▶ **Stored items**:
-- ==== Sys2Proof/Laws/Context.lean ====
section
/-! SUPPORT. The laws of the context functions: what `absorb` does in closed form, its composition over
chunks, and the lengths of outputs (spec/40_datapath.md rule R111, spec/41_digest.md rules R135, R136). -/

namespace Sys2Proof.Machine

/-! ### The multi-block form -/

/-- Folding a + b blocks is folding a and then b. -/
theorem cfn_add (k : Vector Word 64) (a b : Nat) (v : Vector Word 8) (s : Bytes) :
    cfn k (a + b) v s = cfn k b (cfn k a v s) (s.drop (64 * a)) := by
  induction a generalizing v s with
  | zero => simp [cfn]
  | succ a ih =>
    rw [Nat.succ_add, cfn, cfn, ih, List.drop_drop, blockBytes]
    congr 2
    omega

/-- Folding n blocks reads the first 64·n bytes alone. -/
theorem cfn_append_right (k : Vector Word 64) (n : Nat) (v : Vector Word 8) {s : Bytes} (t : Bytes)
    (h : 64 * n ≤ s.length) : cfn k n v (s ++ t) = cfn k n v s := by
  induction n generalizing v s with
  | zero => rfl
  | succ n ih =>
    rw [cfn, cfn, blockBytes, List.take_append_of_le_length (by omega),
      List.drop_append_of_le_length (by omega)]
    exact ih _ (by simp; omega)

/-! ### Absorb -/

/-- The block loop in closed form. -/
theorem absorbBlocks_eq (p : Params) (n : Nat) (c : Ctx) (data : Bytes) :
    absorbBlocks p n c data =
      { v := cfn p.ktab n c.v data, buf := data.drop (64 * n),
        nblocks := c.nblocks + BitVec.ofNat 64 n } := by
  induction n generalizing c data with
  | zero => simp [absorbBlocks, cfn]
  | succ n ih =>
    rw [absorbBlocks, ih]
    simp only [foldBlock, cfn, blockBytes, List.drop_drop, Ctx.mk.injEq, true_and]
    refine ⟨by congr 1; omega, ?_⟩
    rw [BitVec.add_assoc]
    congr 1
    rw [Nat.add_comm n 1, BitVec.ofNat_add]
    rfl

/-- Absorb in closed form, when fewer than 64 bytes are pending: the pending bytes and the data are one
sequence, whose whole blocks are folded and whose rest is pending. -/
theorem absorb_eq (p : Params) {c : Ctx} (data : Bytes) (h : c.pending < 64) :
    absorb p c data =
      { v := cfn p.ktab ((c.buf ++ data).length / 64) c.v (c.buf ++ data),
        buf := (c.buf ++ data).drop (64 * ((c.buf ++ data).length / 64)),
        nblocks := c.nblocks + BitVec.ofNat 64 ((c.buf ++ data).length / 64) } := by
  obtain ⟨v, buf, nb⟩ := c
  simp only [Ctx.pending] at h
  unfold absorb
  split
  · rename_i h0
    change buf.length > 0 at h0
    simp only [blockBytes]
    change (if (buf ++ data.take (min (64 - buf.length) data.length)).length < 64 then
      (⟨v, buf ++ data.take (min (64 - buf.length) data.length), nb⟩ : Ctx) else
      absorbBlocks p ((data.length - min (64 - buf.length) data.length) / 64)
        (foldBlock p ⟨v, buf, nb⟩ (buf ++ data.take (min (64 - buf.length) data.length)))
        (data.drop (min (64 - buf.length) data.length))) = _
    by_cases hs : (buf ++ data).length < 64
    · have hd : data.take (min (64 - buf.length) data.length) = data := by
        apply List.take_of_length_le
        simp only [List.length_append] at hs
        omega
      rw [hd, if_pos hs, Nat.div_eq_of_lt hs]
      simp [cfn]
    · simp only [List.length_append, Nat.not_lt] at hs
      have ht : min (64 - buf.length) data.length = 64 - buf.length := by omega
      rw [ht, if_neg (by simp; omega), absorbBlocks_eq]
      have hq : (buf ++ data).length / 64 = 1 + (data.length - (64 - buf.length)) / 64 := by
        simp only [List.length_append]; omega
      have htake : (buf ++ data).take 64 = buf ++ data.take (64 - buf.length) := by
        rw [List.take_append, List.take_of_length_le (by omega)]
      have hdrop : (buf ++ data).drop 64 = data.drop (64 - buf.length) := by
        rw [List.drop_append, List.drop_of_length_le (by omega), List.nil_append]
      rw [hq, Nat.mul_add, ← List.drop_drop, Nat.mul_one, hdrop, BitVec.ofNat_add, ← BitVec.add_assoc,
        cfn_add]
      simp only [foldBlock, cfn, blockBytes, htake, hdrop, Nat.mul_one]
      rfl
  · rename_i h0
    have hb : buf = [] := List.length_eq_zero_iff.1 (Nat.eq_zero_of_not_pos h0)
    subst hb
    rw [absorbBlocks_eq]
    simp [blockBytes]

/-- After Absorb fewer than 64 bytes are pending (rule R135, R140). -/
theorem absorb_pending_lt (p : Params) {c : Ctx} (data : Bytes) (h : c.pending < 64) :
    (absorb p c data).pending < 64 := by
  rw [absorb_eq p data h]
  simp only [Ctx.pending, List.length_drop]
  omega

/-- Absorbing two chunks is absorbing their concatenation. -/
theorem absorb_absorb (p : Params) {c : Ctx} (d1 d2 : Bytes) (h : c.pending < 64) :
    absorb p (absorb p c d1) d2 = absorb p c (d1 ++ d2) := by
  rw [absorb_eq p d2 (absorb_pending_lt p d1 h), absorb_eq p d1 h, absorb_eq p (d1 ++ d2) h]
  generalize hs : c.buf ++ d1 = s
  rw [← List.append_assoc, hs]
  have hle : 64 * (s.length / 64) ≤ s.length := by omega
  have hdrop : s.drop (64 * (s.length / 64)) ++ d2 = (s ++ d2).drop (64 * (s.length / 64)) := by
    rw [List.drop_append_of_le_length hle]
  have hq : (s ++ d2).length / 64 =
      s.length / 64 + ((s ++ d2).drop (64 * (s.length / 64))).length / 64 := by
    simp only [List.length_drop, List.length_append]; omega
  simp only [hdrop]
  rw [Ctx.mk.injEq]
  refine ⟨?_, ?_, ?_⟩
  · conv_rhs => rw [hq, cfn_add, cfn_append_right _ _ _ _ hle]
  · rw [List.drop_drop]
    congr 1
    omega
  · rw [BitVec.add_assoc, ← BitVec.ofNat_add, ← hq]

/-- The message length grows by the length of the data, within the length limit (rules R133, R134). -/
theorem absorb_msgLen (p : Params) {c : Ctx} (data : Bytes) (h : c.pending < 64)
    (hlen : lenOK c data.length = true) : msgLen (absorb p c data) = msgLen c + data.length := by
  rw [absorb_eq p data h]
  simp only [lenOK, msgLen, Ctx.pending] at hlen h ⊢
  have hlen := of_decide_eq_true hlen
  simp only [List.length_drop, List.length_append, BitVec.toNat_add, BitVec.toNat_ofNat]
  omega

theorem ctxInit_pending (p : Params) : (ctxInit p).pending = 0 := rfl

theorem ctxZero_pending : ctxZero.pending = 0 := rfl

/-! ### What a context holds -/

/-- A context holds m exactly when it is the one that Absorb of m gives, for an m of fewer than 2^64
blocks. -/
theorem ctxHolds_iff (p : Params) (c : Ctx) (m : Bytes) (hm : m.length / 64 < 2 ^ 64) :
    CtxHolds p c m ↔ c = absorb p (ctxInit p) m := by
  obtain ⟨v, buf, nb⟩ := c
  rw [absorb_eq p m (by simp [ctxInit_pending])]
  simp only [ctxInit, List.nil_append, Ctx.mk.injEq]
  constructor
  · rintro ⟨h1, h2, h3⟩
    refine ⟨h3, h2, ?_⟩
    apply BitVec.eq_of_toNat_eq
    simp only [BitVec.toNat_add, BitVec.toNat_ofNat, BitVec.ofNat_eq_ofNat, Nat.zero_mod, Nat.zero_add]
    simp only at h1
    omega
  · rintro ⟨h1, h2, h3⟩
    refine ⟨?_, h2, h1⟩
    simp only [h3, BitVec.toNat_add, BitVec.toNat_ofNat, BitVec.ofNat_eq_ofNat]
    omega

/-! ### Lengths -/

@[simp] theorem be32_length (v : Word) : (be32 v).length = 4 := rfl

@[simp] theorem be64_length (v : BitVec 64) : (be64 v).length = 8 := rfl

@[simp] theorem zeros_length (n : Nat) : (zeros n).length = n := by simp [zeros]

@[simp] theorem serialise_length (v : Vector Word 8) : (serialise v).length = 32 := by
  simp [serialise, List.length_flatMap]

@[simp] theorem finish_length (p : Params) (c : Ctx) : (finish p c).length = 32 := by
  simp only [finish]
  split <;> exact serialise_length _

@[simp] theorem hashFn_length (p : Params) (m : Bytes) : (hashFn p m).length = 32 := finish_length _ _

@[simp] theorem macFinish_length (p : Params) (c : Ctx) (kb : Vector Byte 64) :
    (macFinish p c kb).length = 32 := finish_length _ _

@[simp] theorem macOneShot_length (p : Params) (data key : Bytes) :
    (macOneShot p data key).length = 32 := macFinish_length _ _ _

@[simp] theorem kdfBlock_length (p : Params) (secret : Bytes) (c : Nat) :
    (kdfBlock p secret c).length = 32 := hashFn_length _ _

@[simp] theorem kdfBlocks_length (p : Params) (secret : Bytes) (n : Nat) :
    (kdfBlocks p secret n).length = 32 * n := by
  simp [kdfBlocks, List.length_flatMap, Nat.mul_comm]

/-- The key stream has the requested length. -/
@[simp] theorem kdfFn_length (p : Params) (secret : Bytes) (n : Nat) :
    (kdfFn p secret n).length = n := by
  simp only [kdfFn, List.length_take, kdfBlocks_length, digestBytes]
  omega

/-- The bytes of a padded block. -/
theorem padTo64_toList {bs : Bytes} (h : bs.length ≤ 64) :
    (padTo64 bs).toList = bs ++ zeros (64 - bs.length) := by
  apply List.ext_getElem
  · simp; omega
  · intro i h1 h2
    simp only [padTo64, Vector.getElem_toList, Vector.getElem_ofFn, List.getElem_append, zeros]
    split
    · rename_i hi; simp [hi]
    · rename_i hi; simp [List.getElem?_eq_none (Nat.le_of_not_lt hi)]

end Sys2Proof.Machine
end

--

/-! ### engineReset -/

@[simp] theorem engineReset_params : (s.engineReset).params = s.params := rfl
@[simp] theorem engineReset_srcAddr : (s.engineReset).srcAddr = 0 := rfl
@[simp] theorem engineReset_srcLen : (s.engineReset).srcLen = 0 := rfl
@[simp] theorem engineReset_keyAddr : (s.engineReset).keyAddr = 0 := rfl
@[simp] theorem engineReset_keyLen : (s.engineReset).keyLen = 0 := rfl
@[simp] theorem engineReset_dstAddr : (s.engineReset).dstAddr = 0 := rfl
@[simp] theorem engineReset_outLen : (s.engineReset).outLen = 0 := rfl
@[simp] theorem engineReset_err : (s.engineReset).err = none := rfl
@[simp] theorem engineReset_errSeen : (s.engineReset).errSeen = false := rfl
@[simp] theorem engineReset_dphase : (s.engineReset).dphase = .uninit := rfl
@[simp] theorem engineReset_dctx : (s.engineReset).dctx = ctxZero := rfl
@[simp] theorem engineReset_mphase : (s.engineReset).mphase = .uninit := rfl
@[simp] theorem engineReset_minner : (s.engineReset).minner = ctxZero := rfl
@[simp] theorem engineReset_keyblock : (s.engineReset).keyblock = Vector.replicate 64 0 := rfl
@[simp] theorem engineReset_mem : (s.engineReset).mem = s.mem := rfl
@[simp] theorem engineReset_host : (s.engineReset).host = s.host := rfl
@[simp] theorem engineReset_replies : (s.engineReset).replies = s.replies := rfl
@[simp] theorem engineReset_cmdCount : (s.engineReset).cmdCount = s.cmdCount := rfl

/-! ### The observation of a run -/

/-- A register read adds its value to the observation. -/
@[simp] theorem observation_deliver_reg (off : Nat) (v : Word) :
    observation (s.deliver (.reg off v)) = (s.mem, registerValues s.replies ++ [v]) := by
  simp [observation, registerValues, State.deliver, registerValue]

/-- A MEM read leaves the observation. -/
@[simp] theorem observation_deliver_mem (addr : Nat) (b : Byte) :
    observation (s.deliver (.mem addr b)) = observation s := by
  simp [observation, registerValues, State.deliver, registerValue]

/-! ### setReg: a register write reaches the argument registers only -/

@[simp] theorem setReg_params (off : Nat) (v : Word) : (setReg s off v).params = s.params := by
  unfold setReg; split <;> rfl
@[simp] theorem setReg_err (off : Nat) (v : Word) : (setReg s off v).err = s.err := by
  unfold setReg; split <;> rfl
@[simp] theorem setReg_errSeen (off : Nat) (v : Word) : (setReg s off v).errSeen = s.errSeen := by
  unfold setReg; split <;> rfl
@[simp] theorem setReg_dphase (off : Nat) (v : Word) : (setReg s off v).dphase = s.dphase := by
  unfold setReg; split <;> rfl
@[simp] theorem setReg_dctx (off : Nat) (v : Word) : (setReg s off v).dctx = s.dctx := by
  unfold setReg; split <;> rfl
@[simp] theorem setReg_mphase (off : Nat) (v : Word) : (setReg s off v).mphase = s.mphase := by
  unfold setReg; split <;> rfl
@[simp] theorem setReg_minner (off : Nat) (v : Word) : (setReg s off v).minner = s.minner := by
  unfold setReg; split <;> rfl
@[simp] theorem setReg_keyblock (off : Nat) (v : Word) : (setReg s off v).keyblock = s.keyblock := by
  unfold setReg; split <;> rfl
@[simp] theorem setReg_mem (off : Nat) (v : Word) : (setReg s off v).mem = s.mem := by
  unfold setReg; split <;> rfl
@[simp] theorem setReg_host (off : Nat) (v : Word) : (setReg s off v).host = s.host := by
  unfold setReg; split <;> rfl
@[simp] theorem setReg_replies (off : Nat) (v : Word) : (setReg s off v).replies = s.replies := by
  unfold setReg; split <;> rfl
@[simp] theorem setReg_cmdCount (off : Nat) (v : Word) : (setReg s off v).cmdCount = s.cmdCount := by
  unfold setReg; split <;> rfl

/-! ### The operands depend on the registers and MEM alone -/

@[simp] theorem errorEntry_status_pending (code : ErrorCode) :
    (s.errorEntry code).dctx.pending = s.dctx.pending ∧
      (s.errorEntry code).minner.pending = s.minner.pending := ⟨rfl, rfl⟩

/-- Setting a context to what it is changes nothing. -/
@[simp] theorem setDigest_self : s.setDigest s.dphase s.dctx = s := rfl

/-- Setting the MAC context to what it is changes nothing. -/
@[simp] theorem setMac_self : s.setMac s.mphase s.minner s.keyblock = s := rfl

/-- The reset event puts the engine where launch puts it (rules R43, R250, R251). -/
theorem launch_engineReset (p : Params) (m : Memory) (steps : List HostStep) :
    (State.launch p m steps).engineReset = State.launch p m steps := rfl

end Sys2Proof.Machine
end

* * *

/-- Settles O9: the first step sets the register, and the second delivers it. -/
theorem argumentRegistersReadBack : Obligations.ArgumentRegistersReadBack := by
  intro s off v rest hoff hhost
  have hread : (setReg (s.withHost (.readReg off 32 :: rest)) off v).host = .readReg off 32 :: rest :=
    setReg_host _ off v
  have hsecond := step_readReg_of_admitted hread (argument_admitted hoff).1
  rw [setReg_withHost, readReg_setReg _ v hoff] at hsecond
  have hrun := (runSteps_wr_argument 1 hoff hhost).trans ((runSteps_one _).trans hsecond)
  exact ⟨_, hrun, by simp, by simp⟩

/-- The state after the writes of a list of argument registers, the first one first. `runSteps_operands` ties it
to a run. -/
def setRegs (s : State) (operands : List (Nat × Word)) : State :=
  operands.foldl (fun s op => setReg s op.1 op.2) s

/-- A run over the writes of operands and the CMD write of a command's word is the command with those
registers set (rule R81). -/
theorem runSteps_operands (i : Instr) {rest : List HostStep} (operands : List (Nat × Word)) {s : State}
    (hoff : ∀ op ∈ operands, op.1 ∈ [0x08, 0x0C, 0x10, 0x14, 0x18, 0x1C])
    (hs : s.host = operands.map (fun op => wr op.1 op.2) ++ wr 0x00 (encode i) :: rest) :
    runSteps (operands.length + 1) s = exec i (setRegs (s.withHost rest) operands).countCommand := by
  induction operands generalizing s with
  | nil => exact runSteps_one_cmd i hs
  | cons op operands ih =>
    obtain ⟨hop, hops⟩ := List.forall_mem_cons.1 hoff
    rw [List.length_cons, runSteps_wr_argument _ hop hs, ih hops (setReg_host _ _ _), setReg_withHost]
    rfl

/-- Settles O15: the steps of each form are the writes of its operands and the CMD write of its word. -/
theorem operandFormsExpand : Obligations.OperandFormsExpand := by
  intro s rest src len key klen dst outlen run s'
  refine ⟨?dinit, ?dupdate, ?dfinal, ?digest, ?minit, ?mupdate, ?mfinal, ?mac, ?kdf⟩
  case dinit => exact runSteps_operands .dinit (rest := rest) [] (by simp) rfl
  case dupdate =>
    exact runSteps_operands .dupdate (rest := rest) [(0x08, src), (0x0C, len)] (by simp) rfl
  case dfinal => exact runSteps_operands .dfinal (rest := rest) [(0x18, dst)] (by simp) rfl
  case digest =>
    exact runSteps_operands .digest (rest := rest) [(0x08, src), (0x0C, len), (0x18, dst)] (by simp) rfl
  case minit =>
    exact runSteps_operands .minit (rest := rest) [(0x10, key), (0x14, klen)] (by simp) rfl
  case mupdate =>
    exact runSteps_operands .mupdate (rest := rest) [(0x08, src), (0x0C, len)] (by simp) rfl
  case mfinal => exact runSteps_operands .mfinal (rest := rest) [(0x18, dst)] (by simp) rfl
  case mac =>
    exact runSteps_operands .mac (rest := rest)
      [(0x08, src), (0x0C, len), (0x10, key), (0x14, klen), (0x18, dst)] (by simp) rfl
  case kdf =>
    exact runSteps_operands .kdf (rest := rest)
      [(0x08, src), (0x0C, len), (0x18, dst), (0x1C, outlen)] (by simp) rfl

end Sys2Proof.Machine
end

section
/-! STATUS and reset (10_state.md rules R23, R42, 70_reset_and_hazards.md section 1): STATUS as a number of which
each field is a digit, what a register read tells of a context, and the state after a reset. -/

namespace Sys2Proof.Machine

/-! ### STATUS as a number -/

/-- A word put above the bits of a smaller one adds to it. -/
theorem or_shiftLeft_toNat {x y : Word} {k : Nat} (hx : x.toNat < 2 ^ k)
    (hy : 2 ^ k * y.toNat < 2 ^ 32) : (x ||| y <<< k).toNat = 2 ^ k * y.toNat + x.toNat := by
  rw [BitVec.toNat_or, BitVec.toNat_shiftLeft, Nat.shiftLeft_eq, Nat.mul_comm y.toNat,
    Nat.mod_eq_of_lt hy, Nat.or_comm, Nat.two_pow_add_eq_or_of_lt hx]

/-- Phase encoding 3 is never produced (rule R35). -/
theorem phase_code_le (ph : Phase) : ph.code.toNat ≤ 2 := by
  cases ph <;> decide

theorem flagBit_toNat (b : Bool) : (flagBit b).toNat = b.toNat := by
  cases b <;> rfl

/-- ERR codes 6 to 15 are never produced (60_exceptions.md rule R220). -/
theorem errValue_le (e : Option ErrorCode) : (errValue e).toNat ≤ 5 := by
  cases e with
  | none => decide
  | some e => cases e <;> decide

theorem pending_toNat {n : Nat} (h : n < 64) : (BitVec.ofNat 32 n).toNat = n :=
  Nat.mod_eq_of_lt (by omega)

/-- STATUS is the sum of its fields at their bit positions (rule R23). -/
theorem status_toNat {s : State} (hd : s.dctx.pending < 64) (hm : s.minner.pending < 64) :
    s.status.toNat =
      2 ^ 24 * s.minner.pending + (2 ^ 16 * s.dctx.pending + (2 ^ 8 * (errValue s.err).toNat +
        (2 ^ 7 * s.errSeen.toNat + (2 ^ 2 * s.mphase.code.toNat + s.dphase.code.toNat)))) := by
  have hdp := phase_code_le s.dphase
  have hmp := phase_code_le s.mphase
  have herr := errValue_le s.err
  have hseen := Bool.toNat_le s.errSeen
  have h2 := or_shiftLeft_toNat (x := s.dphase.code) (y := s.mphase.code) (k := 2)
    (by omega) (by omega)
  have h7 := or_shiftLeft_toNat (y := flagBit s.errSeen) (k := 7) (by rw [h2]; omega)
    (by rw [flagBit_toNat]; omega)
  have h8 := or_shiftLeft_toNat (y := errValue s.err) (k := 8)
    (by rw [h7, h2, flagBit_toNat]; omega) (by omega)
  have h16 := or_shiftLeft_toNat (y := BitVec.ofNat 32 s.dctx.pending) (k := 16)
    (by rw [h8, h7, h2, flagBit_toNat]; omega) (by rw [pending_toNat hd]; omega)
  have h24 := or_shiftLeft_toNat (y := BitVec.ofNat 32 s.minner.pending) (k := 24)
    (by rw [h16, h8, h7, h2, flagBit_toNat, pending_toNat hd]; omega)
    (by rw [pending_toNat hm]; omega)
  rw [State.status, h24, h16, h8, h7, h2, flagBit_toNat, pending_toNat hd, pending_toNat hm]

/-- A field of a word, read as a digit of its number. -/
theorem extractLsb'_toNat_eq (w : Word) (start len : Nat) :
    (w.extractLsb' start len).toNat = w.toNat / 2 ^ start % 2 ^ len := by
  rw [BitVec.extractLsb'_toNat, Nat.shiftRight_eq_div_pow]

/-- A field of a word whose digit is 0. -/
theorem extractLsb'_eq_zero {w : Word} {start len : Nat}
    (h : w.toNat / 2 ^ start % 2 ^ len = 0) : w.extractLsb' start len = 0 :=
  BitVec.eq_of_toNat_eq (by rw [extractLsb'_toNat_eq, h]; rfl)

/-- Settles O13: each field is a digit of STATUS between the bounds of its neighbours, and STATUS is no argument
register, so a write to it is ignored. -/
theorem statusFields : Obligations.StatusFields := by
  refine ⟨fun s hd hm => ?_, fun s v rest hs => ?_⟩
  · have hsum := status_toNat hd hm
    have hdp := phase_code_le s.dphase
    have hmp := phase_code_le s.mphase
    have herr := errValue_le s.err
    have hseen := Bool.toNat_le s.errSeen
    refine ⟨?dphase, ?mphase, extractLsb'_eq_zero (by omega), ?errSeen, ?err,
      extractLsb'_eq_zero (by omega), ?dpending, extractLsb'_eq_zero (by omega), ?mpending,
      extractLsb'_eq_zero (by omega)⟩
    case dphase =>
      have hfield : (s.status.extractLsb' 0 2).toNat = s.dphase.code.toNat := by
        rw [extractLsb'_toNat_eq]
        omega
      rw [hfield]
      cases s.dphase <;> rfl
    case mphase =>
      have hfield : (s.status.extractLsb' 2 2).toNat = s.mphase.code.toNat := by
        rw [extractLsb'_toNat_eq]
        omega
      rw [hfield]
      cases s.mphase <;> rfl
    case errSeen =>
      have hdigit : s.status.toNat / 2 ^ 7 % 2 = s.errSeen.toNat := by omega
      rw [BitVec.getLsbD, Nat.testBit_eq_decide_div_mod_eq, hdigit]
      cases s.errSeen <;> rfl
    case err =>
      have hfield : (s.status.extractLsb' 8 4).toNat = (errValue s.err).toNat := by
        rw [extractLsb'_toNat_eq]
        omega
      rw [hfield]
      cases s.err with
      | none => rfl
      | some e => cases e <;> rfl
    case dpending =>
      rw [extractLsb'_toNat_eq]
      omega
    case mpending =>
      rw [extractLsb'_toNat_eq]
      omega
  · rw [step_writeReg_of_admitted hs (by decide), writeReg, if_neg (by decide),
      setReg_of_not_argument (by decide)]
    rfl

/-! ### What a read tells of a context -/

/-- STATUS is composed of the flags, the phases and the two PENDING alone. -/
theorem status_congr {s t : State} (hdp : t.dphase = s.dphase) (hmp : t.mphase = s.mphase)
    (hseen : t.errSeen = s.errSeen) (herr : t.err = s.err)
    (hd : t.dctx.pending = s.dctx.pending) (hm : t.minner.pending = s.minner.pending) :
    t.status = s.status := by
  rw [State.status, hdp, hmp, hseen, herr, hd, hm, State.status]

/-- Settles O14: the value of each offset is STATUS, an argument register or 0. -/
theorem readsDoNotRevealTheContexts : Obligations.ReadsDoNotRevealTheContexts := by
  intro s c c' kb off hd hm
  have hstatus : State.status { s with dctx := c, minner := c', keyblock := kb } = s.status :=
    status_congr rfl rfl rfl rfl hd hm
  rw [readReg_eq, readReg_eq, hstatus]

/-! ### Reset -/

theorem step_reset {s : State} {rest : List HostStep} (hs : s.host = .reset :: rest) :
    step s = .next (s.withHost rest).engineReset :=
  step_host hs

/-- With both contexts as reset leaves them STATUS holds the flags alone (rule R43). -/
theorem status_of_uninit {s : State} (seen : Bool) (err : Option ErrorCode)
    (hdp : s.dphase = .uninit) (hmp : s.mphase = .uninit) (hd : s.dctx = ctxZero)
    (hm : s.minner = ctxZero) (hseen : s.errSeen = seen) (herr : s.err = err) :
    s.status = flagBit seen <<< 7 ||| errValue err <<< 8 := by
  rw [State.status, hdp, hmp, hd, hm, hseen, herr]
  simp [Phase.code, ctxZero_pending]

▶ **About this task**:
From the records above, tally every line that includes the word "changes" and reply with the total by itself.

▶ **Expected answer**:
2